DOMINGO 29 DE OCTUBRE DE 2000
Ť Rolando Cordera Campos Ť
Rebelión en la granja: primera llamada
Estalló la rebelión burocrática y el presidente Zedillo les dio a los líderes una lección de legalidad y derecho, siempre con cargo a su librito preferido. No hay derecho al bono de mortaja sexenal, porque desde el Día de los Inocentes del año pasado todos a una, o casi, los diputados de la difunta legislatura legislaron contra todo "estímulo, pago o compensación especial a los servidores públicos, con motivo del término de la presente administración del Ejecutivo federal".
Santo y bueno: la burocracia no tiene derecho, entre otras cosas porque la costumbre aquella de las compensaciones no fue consagrada en la ley, sino todo lo contrario. Ahora viene el mal humor de los afectados, que sin mayor trámite se fueron a la acción directa, y la demagogia de diputados y senadores que "no estuvieron" en la inocentada y desde escaños y curules hacen de cuentachiles, buscan debajo de las alfombras y las alforjas de la Secretaría de Hacienda, comparan peras con frijoles, atacan a los ricos y le piden al Ejecutivo "que le busque".

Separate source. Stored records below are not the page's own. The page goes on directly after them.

/-- R243: `A2 00` with A = 00, C = 1. -/
theorem test_sbc : gives (.sbc (.imm 0x00#8)) { start with cc := flags 0xE1#8 } fun t => t.a == 0xFF#8 && t.cc == flags 0xE5#8 := by
  decide

/-- R244: `42` with X = A = FF and all flags but I set; `90 42` with Y = A = 10. -/
theorem test_mul :
    gives (.mul .x) { start with a := 0xFF#8, x := 0xFF#8, cc := flags 0xF7#8 } fun t =>
      t.x == 0xFE#8 && t.a == 0x01#8 && t.cc == flags 0xE6#8 := by decide
theorem test_mul_y : gives (.mul .y) { start with a := 0x10#8, y := 0x10#8, x := 0x77#8 } fun t =>
    t.y == 0x01#8 && t.a == 0x00#8 && t.x == 0x77#8 := by decide

/-- R200: `B4 10` with A = 0F, ($10) = F0. -/
theorem test_and : gives (.and (.mem (.short 0x10#8))) { start with a := 0x0F#8, mem := [(0x10, 0xF0#8)] } fun t =>
    t.a == 0x00#8 && t.cc == flags 0xE2#8 := by decide

/-- R201: `AA 35` with A = 80. -/
theorem test_or : gives (.or (.imm 0x35#8)) { start with a := 0x80#8 } fun t => t.a == 0xB5#8 && t.cc == flags 0xE4#8 := by decide

/-- R202: `A8 FF` with A = 55. -/
theorem test_xor : gives (.xor (.imm 0xFF#8)) { start with a := 0x55#8 } fun t => t.a == 0xAA#8 && t.cc == flags 0xE4#8 := by decide

/-- R203: `33 10` with ($10) = FF. -/
theorem test_cpl : gives (.cpl (.mem (.short 0x10#8))) { start with mem := [(0x10, 0xFF#8)] } fun t =>
    t.byteAt 0x0010#16 == 0x00#8 && t.cc == flags 0xE3#8 := by decide

/-- R204: `70` with X = 20, ($20) = 7F; `40` with A = 00, C = 1. -/
theorem test_neg : gives (.neg (.mem (.idx0 .x))) { start with x := 0x20#8, mem := [(0x20, 0x7F#8)] } fun t =>
    t.byteAt 0x0020#16 == 0x81#8 && t.cc == flags 0xE5#8 := by decide
theorem test_neg_zero : gives (.neg (.reg .a)) { start with cc := flags 0xE1#8 } fun t => t.a == 0x00#8 && t.cc == flags 0xE2#8 := by
  decide

/-- R180: `3C 10` with ($10) = 7F. -/
theorem test_inc : gives (.inc (.mem (.short 0x10#8))) { start with mem := [(0x10, 0x7F#8)] } fun t =>
    t.byteAt 0x0010#16 == 0x80#8 && t.cc == flags 0xE4#8 := by decide

/-- R181: `90 6A FF` with Y = FF, ($01FE) = 01: no 8-bit wrap. -/
theorem test_dec : gives (.dec (.mem (.idx1 .y 0xFF#8))) { start with y := 0xFF#8, mem := [(0x1FE, 0x01#8)] } fun t =>
    t.byteAt 0x01FE#16 == 0x00#8 && t.cc == flags 0xE2#8 := by decide

/-- R182: `A1 20` with A = 10; R183: `90 A3 01` with Y = 0. -/
theorem test_cp : gives (.cp .a (.imm 0x20#8)) { start with a := 0x10#8 } fun t => t.a == 0x10#8 && t.cc == flags 0xE5#8 := by decide
theorem test_cp_y : gives (.cp .y (.imm 0x01#8)) start fun t => t.y == 0x00#8 && t.cc == flags 0xE5#8 := by decide

/-- R184: `3D 10` with ($10) = 80, C = 1. -/
theorem test_tnz : gives (.tnz (.mem (.short 0x10#8))) { start with cc := flags 0xE1#8, mem := [(0x10, 0x80#8)] } fun t =>
    t.cc == flags 0xE5#8 := by decide

/-- R185: `A5 80` with A = A5. -/
theorem test_bcp : gives (.bcp (.imm 0x80#8)) { start with a := 0xA5#8 } fun t => t.a == 0xA5#8 && t.cc == flags 0xE4#8 := by decide

/-- R160: `91 D6 40` with Y = 2, ($40) = 12 34, ($1236) = 01 (V41.17); V41.14: a word pointer at FF. -/
theorem test_ld :
    gives (.ld .a (.mem (.indxL .y 0x40#8))) { start with y := 0x02#8, mem := [(0x40, 0x12#8), (0x41, 0x34#8), (0x1236, 0x01#8)] }
      fun t => t.a == 0x01#8 := by decide
theorem test_ld_pointer_at_ff :
    gives (.ld .a (.mem (.indL 0xFF#8))) { start with mem := [(0xFF, 0x12#8), (0x100, 0x34#8), (0x1234, 0x56#8)] }
      fun t => t.a == 0x56#8 := by decide

/-- R162: `D7 FF FF` with A = 81, X = 2 wraps to $0001; R163: `90 EF 10` with Y = 5. -/
theorem test_ldStore : gives (.ldStore (.idx2 .x 0xFFFF#16) .a) { start with a := 0x81#8, x := 0x02#8 } fun t =>
    t.byteAt 0x0001#16 == 0x81#8 && t.cc == flags 0xE4#8 := by decide
theorem test_ldStore_y : gives (.ldStore (.idx1 .y 0x10#8) .y) { start with y := 0x05#8 } fun t => t.byteAt 0x0015#16 == 0x05#8 := by
  decide

/-- R164: `93` with X = 1, Y = 80, Z = 1: no flag changes (D3). -/
theorem test_ldRegReg : gives (.ldRegReg .x .y) { start with x := 0x01#8, y := 0x80#8, cc := flags 0xE2#8 } fun t =>
    t.x == 0x80#8 && t.cc == flags 0xE2#8 := by decide

/-- R165: `94` with X = 85. -/
theorem test_ldSReg : gives (.ldSReg .x) { start with x := 0x85#8 } fun t => t.spAddr == 0x0145#16 := by decide

/-- R166: `90 96` with SP = $0145. -/
theorem test_ldRegS : gives (.ldRegS .y) { start with sp := 0x05#6 } fun t => t.y == 0x45#8 := by decide

/-- R167: `3F 10` with ($10) = 77, N = C = 1. -/
theorem test_clr : gives (.clr (.mem (.short 0x10#8))) { start with cc := flags 0xE5#8, mem := [(0x10, 0x77#8)] } fun t =>
    t.byteAt 0x0010#16 == 0x00#8 && t.cc == flags 0xE3#8 := by decide

/-- R168: `88` with SP = $0140 wraps; `8A` with H = I = C = 1 pushes F9. -/
theorem test_push : gives (.push .a) { start with a := 0x42#8, sp := 0x00#6 } fun t =>
    t.byteAt 0x0140#16 == 0x42#8 && t.spAddr == 0x017F#16 := by decide
theorem test_push_cc : gives (.push .cc) { start with cc := { h := true, i := true, n := false, z := false, c := true } } fun t =>
    t.byteAt 0x017F#16 == 0xF9#8 := by decide

/-- R169: `90 85` with SP = $017F, ($0140) = 66; `86` with ($017F) = 03. -/
theorem test_pop : gives (.pop .y) { start with mem := [(0x140, 0x66#8)] } fun t => t.y == 0x66#8 && t.spAddr == 0x0140#16 := by decide
theorem test_pop_cc : gives (.pop .cc) { start with sp := 0x3E#6, cc := flags 0xF8#8, mem := [(0x17F, 0x03#8)] } fun t =>
    t.cc == { h := false, i := false, n := false, z := true, c := true } := by decide

/-- R170: `9C` with SP = $0152. -/
theorem test_rsp : gives .rsp { start with sp := 0x12#6 } fun t => t.spAddr == 0x017F#16 := by decide

/-- R260, R261: `48` with A = 81. -/
theorem test_sll : gives (.sll (.reg .a)) { start with a := 0x81#8 } fun t => t.a == 0x02#8 && t.cc == flags 0xE1#8 := by decide
theorem test_sla : gives (.sla (.reg .a)) { start with a := 0x81#8 } fun t => t.a == 0x02#8 && t.cc == flags 0xE1#8 := by decide

/-- R262: `44` with A = 81, N = 1. -/
theorem test_srl : gives (.srl (.reg .a)) { start with a := 0x81#8, cc := flags 0xE4#8 } fun t =>
    t.a == 0x40#8 && t.cc == flags 0xE1#8 := by decide

/-- R263: `47` with A = 81. -/
theorem test_sra : gives (.sra (.reg .a)) { start with a := 0x81#8 } fun t => t.a == 0xC0#8 && t.cc == flags 0xE5#8 := by decide

/-- R264: `49` with A = 80, C = 1. -/
theorem test_rlc : gives (.rlc (.reg .a)) { start with a := 0x80#8, cc := flags 0xE1#8 } fun t =>
    t.a == 0x01#8 && t.cc == flags 0xE1#8 := by decide

/-- R265: `76` with X = 30, ($30) = 02, C = 1. -/
theorem test_rrc : gives (.rrc (.mem (.idx0 .x))) { start with x := 0x30#8, cc := flags 0xE1#8, mem := [(0x30, 0x02#8)] } fun t =>
    t.byteAt 0x0030#16 == 0x81#8 && t.cc == flags 0xE4#8 := by decide

/-- R266: `4E` with A = A5. -/
theorem test_swap : gives (.swap (.reg .a)) { start with a := 0xA5#8 } fun t => t.a == 0x5A#8 && t.cc == flags 0xE0#8 := by decide

/-- R220: `92 14 40` with ($40) = 20, ($20) = 01. -/
theorem test_bset : gives (.bset 2#3 (.indirect 0x40#8)) { start with mem := [(0x20, 0x01#8), (0x40, 0x20#8)] } fun t =>
    t.byteAt 0x0020#16 == 0x05#8 := by decide

/-- R221: `1D 10` with ($10) = FF. -/
theorem test_bres : gives (.bres 6#3 (.direct 0x10#8)) { start with mem := [(0x10, 0xFF#8)] } fun t =>
    t.byteAt 0x0010#16 == 0xBF#8 := by decide

/-- R222: `92 00 40 FC` at $1000 with ($40) = 20, ($20) = 01. -/
theorem test_btjt : gives (.btjt 0#3 (.indirect 0x40#8) 0xFC#8)
    { start with pc := 0x1004#16, mem := [(0x20, 0x01#8), (0x40, 0x20#8)] } fun t => t.pc == 0x1000#16 && t.cc == flags 0xE1#8 := by
  decide

/-- R223: `07 10 FD` at $1000 with ($10) = 08: not taken, C = 1. -/
theorem test_btjf : gives (.btjf 3#3 (.direct 0x10#8) 0xFD#8) { start with pc := 0x1003#16, mem := [(0x10, 0x08#8)] } fun t =>
    t.pc == 0x1003#16 && t.cc == flags 0xE1#8 := by decide

/-- R281: `20 7F` at $FFF0 wraps; R282 the same mnemonic twice; R283: `21 10` at $1000. -/
theorem test_jra : gives (.jra (.direct 0x7F#8)) { start with pc := 0xFFF2#16 } fun t => t.pc == 0x0071#16 := by decide
theorem test_jrt : gives (.jrt (.direct 0xFE#8)) { start with pc := 0x04C2#16 } fun t => t.pc == 0x04C0#16 := by decide
theorem test_jrf : gives (.jrf (.direct 0x10#8)) { start with pc := 0x1002#16 } fun t => t.pc == 0x1002#16 := by decide

/-- R284: `92 DC 40` with ($40) = FF FE, X = 4. -/
theorem test_jp : gives (.jp (.indxL .x 0x40#8)) { start with x := 0x04#8, mem := [(0x40, 0xFF#8), (0x41, 0xFE#8)] } fun t =>
    t.pc == 0x0002#16 := by decide

/-- R285: `92 CD 40` at $1000 with ($40) = 30 00, SP = $0140. -/
theorem test_call : gives (.call (.indL 0x40#8)) { start with pc := 0x1003#16, sp := 0x00#6, mem := [(0x40, 0x30#8)] } fun t =>
    t.pc == 0x3000#16 && t.byteAt 0x0140#16 == 0x03#8 && t.byteAt 0x017F#16 == 0x10#8 && t.spAddr == 0x017E#16 := by decide

/-- R286: `AD 10` at $1000. -/
theorem test_callr : gives (.callr (.direct 0x10#8)) { start with pc := 0x1002#16 } fun t =>
    t.pc == 0x1012#16 && t.byteAt 0x017F#16 == 0x02#8 && t.byteAt 0x017E#16 == 0x10#8 := by decide

/-- R287. -/
theorem test_nop : gives .nop { start with cc := flags 0xFF#8 } fun t => t.pc == 0x1001#16 && t.cc == flags 0xFF#8 := by decide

No hay derecho, porque éste lo da, lo debe dar, sólo la ley, pero lo que sobra es contexto y la razón no está del todo contra los protestantes del servicio público. Nadie puede escudarse en la ignorancia o la falta de información en materia de leyes, pero el hecho escueto es que, por su parte, los funcionarios del gobierno federal, responsables de la organización del servicio público, no parecen haberse tomado la molestia de informar a sus subordinados de lo acaecido en diciembre pasado, así como de discutir con ellos sobre las implicaciones de la decisión de la Cámara. De los líderes, mejor no hacer caso, porque sería caer en la vergüenza mayor de considerarlos como lo que no son, es decir, representantes de sus agremiados.
Por años, los trabajadores al servicio del Estado han vivido una situación del todo irregular, para decir lo menos. Acosados por la incertidumbre y la inseguridad en el empleo, que trajo consigo un cambio estructural de vértigo sin correspondencia alguna en materia de administración pública, la mayoría de los burócratas fue dejada a la buena de Dios, que sí existe (Liébano dixit), y se dedicó a sobrevivir los temporales sexenales, o anuales, según el caso.
No ha habido reforma administrativa digna de tal nombre y el servicio civil de carrera es una especie de homenaje perpetuo a la memoria de Tomás Moro: una utopía sin fin. Lo que hubo fue resignación y cinismo, única manera de contrarrestar el escarnio público a que la irresponsabilidad del gobierno y de los líderes llevó al trabajo burocrático. Antier tronó esa burbuja y las secretarias y las enfermeras, junto con los médicos y los profes, se fueron a la calle. Y con el apoyo de sus representantes, los diputados y los senadores de los partidos que hace un año, desvelados y orgullosos por haberle quitado a Santiago Levy una pizcacha del gasto, aprobaron el decreto y su artículo 54.
Vendrán negociaciones y remiendos a este o al próximo presupuesto, pero lo que importa tardará en llegar. La sociedad que estrena democracia tiene que asumir que necesita más y no menos servicio público, para la seguridad, la educación o la salud que no ofrece el mercado a los precios que la mayoría puede pagar. También, para atender rubros estratégicos que nadie está dispuesto a cubrir, salvo a precios inaceptables, pero que son decisivos para el desarrollo o el bienestar sociales: la investigación básica y mucha de la aplicada, la educación superior de calidad pero de masas, etc. Y es preciso asumir, también, que hay que pagar bien por esos servicios, si es que van a cumplir su cometido.
Del otro lado, ni duda cabe, debe estar la responsabilidad de los servidores públicos, su permanente evaluación y el cumplimiento estricto de sus compromisos laborales. Pero esto está lejos, porque con esos dirigentes y esa obsesión de los altos mandos del Estado, de jugar al gato y al ratón con sus colaboradores inferiores, no se puede ir muy lejos, ni de prisa.
Ahora tenemos democracia, pero hay que admitir que el Estado, como institución y como máquina organizativa, no está a la altura. Democracia sin Estado puede haber, pero lo que sigue es el desastre: ahí está Rusia. Estado sin democracia también hay, y habrá, pero también lleva, tarde o temprano, a la corrosión social y económica, y a la confusión de la vida pública. La granja y la casa "que son de todos" resultaron angostas y los cuidadores quisieron pasarse de listos; de ahí la rebelión y lo que siga.